Wherever he lands, Fisher said “there will be no challenge, no challenges whatsoever.”
“He’s not about drawing attention to himself,” Fisher said. “He kept his head down and worked and you can’t ask anything more out of any player for that matter.”
On Twitter, roughly an hour after he was cut, Sam wrote “The most worthwhile things in life rarely come easy, this is a lesson I’ve always known. The journey continues.”
He also thanked the Rams and city of St. Louis on Twitter, adding that he looks forward to a long and successful career.
Sam was introduced to the Missouri crowd in the end zone alongside defensive E.J. Gaines, a sixth-round pick who made the team. He blew a kiss and waved before returning to the sideline, then posed for a few pictures before starting to look at his phone, and then headed for the locker room.
Fisher personally delivered the news to the 20 others released in meetings Friday and Saturday, but didn’t seem to mind that Sam was out of town, visiting his alma mater. The conversation was perfunctory, with plans for a face-to-face meeting on Sunday.
“He said ‘Yes sir,’ and he said, ‘I understand.’ He said, ‘Thanks for the opportunity,’ and I said, ‘Mike, I’m looking forward to visiting with you tomorrow,’ and he goes, ‘I am, too.'”
Sam was the SEC co-defensive player of the year at Missouri and had been projected as a mid-round draft pick. His stock fell after a poor combine showing not long after he came out as gay in February, and the Rams took him with the 249th overall pick out of 256.
He kissed his boyfriend as a national television audience looked on, and arrived brimming with confidence and with a quick retort for anyone who contended he was in the NFL only because he came out. Fisher was proud to have made the landmark pick, but made clear from the start that Sam would be judged on talent.

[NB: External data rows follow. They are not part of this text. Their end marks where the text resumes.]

-- ==== Sys2Proof/Laws/ClosedForm.lean ====
section
/-! SUPPORT. The small laws of the closed forms' definitions: bit strings and their numbers
(20_memory.md R63, R64), full groups, whole bytes, and the groups of a symbol string. -/

namespace Sys2Proof.Machine

/-- Reading on from a number. -/
theorem numOf_foldl (l : List Bool) (a : Nat) :
    l.foldl (fun a d => 2 * a + d.toNat) a = a * 2 ^ l.length + numOf l := by
  induction l generalizing a with
  | nil => simp [numOf]
  | cons d l ih =>
    simp only [numOf, List.foldl_cons, List.length_cons]
    rw [ih, ih (2 * 0 + d.toNat), Nat.pow_succ]
    ring

/-- The number of two bit strings one after the other (00_scope.md R12). -/
theorem numOf_append (a b : List Bool) : numOf (a ++ b) = numOf a * 2 ^ b.length + numOf b := by
  rw [numOf, List.foldl_append, numOf_foldl]; rfl

/-- A string's number fits its length. -/
theorem numOf_lt (l : List Bool) : numOf l < 2 ^ l.length := by
  induction l with
  | nil => simp [numOf]
  | cons d l ih =>
    have h : numOf (d :: l) = d.toNat * 2 ^ l.length + numOf l := by
      rw [numOf, List.foldl_cons, numOf_foldl]; simp
    rw [h, List.length_cons, Nat.pow_succ]
    cases d <;> simp <;> omega

/-- The first bits of a string are the top of its number. -/
theorem numOf_take (l : List Bool) (k : Nat) : numOf (l.take k) = numOf l / 2 ^ (l.length - k) := by
  have h := numOf_append (l.take k) (l.drop k)
  rw [List.take_append_drop, List.length_drop] at h
  have hlt := numOf_lt (l.drop k)
  rw [List.length_drop] at hlt
  rw [h, Nat.mul_comm, Nat.mul_add_div (by positivity), Nat.div_eq_of_lt hlt, Nat.add_zero]

/-- The other bits are the rest of it. -/
theorem numOf_drop (l : List Bool) (k : Nat) : numOf (l.drop k) = numOf l % 2 ^ (l.length - k) := by
  have h := numOf_append (l.take k) (l.drop k)
  rw [List.take_append_drop, List.length_drop] at h
  have hlt := numOf_lt (l.drop k)
  rw [List.length_drop] at hlt
  rw [h, Nat.mul_comm, Nat.mul_add_mod, Nat.mod_eq_of_lt hlt]

/-- A binary form has the length asked for. -/
@[simp] theorem length_bitsOf (w v : Nat) : (bitsOf w v).length = w := by simp [bitsOf]

/-- A binary form, bit by bit. -/
theorem bitsOf_succ (w v : Nat) : bitsOf (w + 1) v = v.testBit w :: bitsOf w v := by
  simp only [bitsOf, List.range_succ_eq_map, List.map_cons, List.map_map]
  congr 1
  apply List.map_congr_left
  intro m _
  simp only [Function.comp_apply]
  congr 1
  omega

/-- A value's binary form is a binary form of it. -/
theorem numOf_bitsOf (w v : Nat) : numOf (bitsOf w v) = v % 2 ^ w := by
  induction w with
  | zero => simp [bitsOf, numOf, Nat.mod_one]
  | succ w ih =>
    have h : numOf (v.testBit w :: bitsOf w v) = (v.testBit w).toNat * 2 ^ w + numOf (bitsOf w v) := by
      rw [show v.testBit w :: bitsOf w v = [v.testBit w] ++ bitsOf w v from rfl, numOf_append]
      simp [numOf]
    rw [bitsOf_succ, h, ih, Nat.toNat_testBit, Nat.pow_succ, Nat.mod_mul]
    ring

/-- Strings of one length with one number are one string. -/
theorem numOf_inj {a b : List Bool} (hl : a.length = b.length) (h : numOf a = numOf b) : a = b := by
  induction a generalizing b with
  | nil => cases b with
    | nil => rfl
    | cons _ _ => simp at hl
  | cons x a ih =>
    cases b with
    | nil => simp at hl
    | cons y b =>
      simp only [List.length_cons, Nat.add_right_cancel_iff] at hl
      have e (x : Bool) (l : List Bool) : numOf (x :: l) = x.toNat * 2 ^ l.length + numOf l := by
        rw [show x :: l = [x] ++ l from rfl, numOf_append]; simp [numOf]
      rw [e, e, hl] at h
      have h1 := numOf_lt a
      have h2 := numOf_lt b
      rw [hl] at h1
      have : x = y := by cases x <;> cases y <;> simp at h ⊢ <;> omega
      subst this
      rw [ih hl (by omega)]

/-- A byte is 8 bits. -/
@[simp] theorem length_bitsOfBytes (bs : List Byte) : (bitsOfBytes bs).length = 8 * bs.length := by
  induction bs with
  | nil => rfl
  | cons b bs ih =>
    simp only [bitsOfBytes, List.flatMap_cons, List.length_append, length_bitsOf, List.length_cons] at ih ⊢
    omega

/-- A group is 11 bits. -/
@[simp] theorem length_bitsOfGroups (gs : List Group) : (bitsOfGroups gs).length = 11 * gs.length := by
  induction gs with
  | nil => rfl
  | cons g gs ih =>
    simp only [bitsOfGroups, List.flatMap_cons, List.length_append, length_bitsOf, List.length_cons] at ih ⊢
    omega

/-- Bytes after bytes are bits after bits. -/
theorem bitsOfBytes_append (a b : List Byte) : bitsOfBytes (a ++ b) = bitsOfBytes a ++ bitsOfBytes b := by
  simp [bitsOfBytes]

/-- Groups after groups are bits after bits. -/
theorem bitsOfGroups_append (a b : List Group) : bitsOfGroups (a ++ b) = bitsOfGroups a ++ bitsOfGroups b := by
  simp [bitsOfGroups]

/-- Full groups do not change as bits come after them. -/
theorem fullGroup_append (a b : List Bool) {j : Nat} (h : 11 * (j + 1) ≤ a.length) :
    fullGroup (a ++ b) j = fullGroup a j := by
  unfold fullGroup
  rw [List.drop_append_of_le_length (by omega), List.take_append_of_le_length (by rw [List.length_drop]; omega)]

/-- Whole bytes do not change as bits come after them. -/
theorem bytesOfBits_append (a b : List Bool) :
    bytesOfBits (a ++ b) = bytesOfBits a ++ bytesOfBits (a.drop (8 * (a.length / 8)) ++ b) := by
  set k := a.length / 8 with hk
  have hlen : (a.drop (8 * k) ++ b).length = a.length - 8 * k + b.length := by simp
  have hn : (a ++ b).length / 8 = k + (a.drop (8 * k) ++ b).length / 8 := by
    rw [hlen, List.length_append]; omega
  rw [bytesOfBits, hn, List.range_add, List.map_append, List.map_map]
  congr 1
  · apply List.map_congr_left
    intro q hq
    have hq' : q < k := by simpa using hq
    rw [List.drop_append_of_le_length (by omega), List.take_append_of_le_length (by rw [List.length_drop]; omega)]
  · apply List.map_congr_left
    intro q _
    simp only [Function.comp_apply]
    rw [show 8 * (k + q) = 8 * k + 8 * q by ring, ← List.drop_drop, List.drop_append_of_le_length (by omega)]

/-- 8 to 15 bits hold one whole byte. -/
theorem bytesOfBits_one {l : List Bool} (h₁ : 8 ≤ l.length) (h₂ : l.length < 16) :
    bytesOfBits l = [BitVec.ofNat 8 (numOf l / 2 ^ (l.length - 8))] := by
  have : l.length / 8 = 1 := by omega
  simp only [bytesOfBits, this, List.range_one, List.map_cons, List.map_nil, Nat.mul_zero, List.drop_zero, numOf_take]

/-- 16 to 23 bits hold two. -/
theorem bytesOfBits_two {l : List Bool} (h₁ : 16 ≤ l.length) (h₂ : l.length < 24) :
    bytesOfBits l =
      [BitVec.ofNat 8 (numOf l / 2 ^ (l.length - 8)), BitVec.ofNat 8 (numOf l / 2 ^ (l.length - 16))] := by
  have : l.length / 8 = 2 := by omega
  simp only [bytesOfBits, this, show List.range 2 = [0, 1] from rfl, List.map_cons, List.map_nil,
    Nat.mul_zero, Nat.mul_one, numOf_take, numOf_drop, List.length_drop]
  rw [Nat.sub_zero, Nat.mod_eq_of_lt (numOf_lt l)]
  congr 2
  apply BitVec.eq_of_toNat_eq
  simp only [BitVec.toNat_ofNat]
  have e : 2 ^ (l.length - 8) = 2 ^ (l.length - 8 - 8) * 2 ^ 8 := by rw [← Nat.pow_add]; congr 1; omega
  rw [e, Nat.mod_mul_right_div_self, Nat.mod_mod, show l.length - 8 - 8 = l.length - 16 by omega]

/-- Bits taken by the decoder are bits appended to the string it holds. -/
theorem takeBits_string {u : DecUnit} {L add : List Bool} {n v : Nat} (res1 : BitVec 3) (last : Bool)
    (hL : L.length = u.drem.toNat) (hs : u.dstage.toNat = numOf L) (hn : add.length = n) (hv : numOf add = v)
    (h₁ : 8 ≤ u.drem.toNat + n) (h₂ : u.drem.toNat + n < 24) :
    (takeBits n v res1 last u).log = u.log ++ bytesOfBits (L ++ add) ∧
    (takeBits n v res1 last u).drem.toNat = (L ++ add).length % 8 ∧
    (takeBits n v res1 last u).dstage.toNat = numOf ((L ++ add).drop (8 * ((L ++ add).length / 8))) := by
  have hvlt : v < 2 ^ n := by rw [← hv, ← hn]; exact numOf_lt add
  have hnum : numOf (L ++ add) = u.dstage.toNat * 2 ^ n + v := by rw [numOf_append, hn, hv, hs]
  have hlen : (L ++ add).length = u.drem.toNat + n := by rw [List.length_append, hL, hn]
  rw [numOf_drop, hnum, hlen]
  by_cases h : u.drem.toNat + n < 16
  · rw [takeBits_one res1 last u hvlt h₁ h, bytesOfBits_one (by omega) (by omega), hnum, hlen]
    refine ⟨rfl, ?_, ?_⟩
    · simp only [DecUnit.accept_drem, BitVec.toNat_ofNat]; omega
    · simp only [DecUnit.accept_dstage, BitVec.toNat_ofNat]
      rw [show u.drem.toNat + n - 8 * ((u.drem.toNat + n) / 8) = u.drem.toNat + n - 8 by omega]
      exact Nat.mod_eq_of_lt (lt_of_lt_of_le (Nat.mod_lt _ (by positivity))
        (Nat.pow_le_pow_right (by omega) (by omega)))
  · rw [takeBits_two res1 last u hvlt (by omega) h₂, bytesOfBits_two (by omega) (by omega), hnum, hlen]
    refine ⟨rfl, ?_, ?_⟩
    · simp only [DecUnit.accept_drem, BitVec.toNat_ofNat]; omega
    · simp only [DecUnit.accept_dstage, BitVec.toNat_ofNat]
      rw [show u.drem.toNat + n - 8 * ((u.drem.toNat + n) / 8) = u.drem.toNat + n - 16 by omega]
      exact Nat.mod_eq_of_lt (lt_of_lt_of_le (Nat.mod_lt _ (by positivity))
        (Nat.pow_le_pow_right (by omega) (by omega)))

/-- All symbols primary, the last one taken apart. -/
theorem groupsOf_append (T : Tables) (ss : List Symbol) (x : Symbol) :
    groupsOf T (ss ++ [x]) = match groupsOf T ss, romR T x with
      | some gs, .hit g => some (gs ++ [g])
      | _, _ => none := by
  induction ss with
  | nil =>
    rw [List.nil_append]; unfold groupsOf; rw [groupsOf]
    cases romR T x <;> simp
  | cons s ss ih =>
    rw [List.cons_append]; unfold groupsOf; rw [ih]
    cases romR T s <;> cases groupsOf T ss <;> cases romR T x <;> simp

/-- One group for each symbol. -/
theorem groupsOf_length {T : Tables} {ss : List Symbol} {gs : List Group} (hg : groupsOf T ss = some gs) :
    ss.length = gs.length := by
  induction ss generalizing gs with
  | nil => cases hg; rfl
  | cons y ss ih =>
    rw [groupsOf] at hg
    cases hy : romR T y <;> cases hh : groupsOf T ss <;> rw [hy, hh] at hg <;> simp at hg
    subst hg; simp [ih hh]

/-- Only the final symbol is marked (70_reset_and_hazards.md R249). -/
theorem symbolOps_append (ss : List Symbol) (x : Symbol) :
    symbolOps (ss ++ [x]) = ss.map (fun s => Instr.decSym s false) ++ [.decSym x true] := by
  induction ss with
  | nil => rfl
  | cons s ss ih =>
    cases ss with
    | nil => rfl
    | cons t ss => simp only [List.cons_append] at ih ⊢; rw [symbolOps, ih]; rfl

end Sys2Proof.Machine
end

The cameras followed, but the extra attention did not seem to faze Sam or his teammates. Veteran defensive end Chris Long noted rosters are always made up of players from different backgrounds. Players said Sam was part of their family.
Sam shed weight before training camp to be faster for special teams duty, reporting at 257 pounds. But after the preseason opener, Fisher said he’d have to make the team based on defensive end play.
Sam came out publicly following his final season at Missouri, though he had told his teammates before it began. It was no distraction. Missouri tied the school record with 12 wins and won the SEC Eastern Division and Sam had 11 1-2 sacks.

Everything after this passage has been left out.